Problem statement - Find every line in the listing below that includes the word "sendRecord", then give only how many there are.

= Beginning of Section =

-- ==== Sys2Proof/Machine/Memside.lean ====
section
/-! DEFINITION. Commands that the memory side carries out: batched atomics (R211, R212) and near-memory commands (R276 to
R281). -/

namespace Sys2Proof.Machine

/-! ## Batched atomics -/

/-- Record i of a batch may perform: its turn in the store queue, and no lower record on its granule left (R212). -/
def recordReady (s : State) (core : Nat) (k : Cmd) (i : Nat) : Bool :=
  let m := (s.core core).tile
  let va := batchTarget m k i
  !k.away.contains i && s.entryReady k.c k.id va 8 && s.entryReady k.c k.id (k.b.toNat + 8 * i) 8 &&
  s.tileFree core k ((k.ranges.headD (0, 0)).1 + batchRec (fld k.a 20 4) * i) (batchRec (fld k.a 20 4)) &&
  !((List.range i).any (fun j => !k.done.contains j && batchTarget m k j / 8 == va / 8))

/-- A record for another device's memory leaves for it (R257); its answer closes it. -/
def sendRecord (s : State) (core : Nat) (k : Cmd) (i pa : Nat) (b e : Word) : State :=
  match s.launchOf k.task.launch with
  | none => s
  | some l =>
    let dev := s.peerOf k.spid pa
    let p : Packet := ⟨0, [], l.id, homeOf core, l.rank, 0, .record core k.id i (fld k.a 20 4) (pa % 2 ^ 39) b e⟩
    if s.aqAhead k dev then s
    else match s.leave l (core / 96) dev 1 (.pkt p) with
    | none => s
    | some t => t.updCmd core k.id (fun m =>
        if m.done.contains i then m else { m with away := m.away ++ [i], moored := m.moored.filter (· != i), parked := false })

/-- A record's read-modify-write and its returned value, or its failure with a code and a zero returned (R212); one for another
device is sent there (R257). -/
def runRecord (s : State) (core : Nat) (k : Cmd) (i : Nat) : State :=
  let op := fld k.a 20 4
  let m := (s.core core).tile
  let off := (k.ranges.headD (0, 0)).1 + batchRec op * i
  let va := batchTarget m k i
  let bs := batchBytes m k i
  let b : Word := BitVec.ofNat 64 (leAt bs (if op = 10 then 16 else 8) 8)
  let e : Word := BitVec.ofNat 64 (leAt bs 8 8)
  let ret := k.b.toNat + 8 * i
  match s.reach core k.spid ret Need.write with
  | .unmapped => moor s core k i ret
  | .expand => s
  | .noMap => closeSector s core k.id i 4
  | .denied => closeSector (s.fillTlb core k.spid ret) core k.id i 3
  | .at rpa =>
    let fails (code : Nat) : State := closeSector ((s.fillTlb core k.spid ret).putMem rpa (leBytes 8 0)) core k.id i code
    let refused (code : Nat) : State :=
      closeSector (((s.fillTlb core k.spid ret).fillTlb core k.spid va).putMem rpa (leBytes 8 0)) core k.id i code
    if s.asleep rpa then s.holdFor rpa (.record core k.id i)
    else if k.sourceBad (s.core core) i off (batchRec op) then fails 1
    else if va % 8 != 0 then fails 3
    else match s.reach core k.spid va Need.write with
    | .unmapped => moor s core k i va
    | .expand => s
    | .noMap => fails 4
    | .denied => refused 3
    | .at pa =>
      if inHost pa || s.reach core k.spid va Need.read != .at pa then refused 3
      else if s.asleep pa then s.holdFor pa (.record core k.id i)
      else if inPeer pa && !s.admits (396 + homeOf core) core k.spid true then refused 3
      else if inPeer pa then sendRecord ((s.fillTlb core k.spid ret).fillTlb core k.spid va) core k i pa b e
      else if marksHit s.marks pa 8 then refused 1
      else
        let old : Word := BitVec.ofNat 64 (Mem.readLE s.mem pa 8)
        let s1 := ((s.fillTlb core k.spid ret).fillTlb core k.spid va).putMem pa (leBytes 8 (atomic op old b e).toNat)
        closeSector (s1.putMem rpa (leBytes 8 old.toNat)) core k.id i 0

= End of Section =

Solution for this problem - 2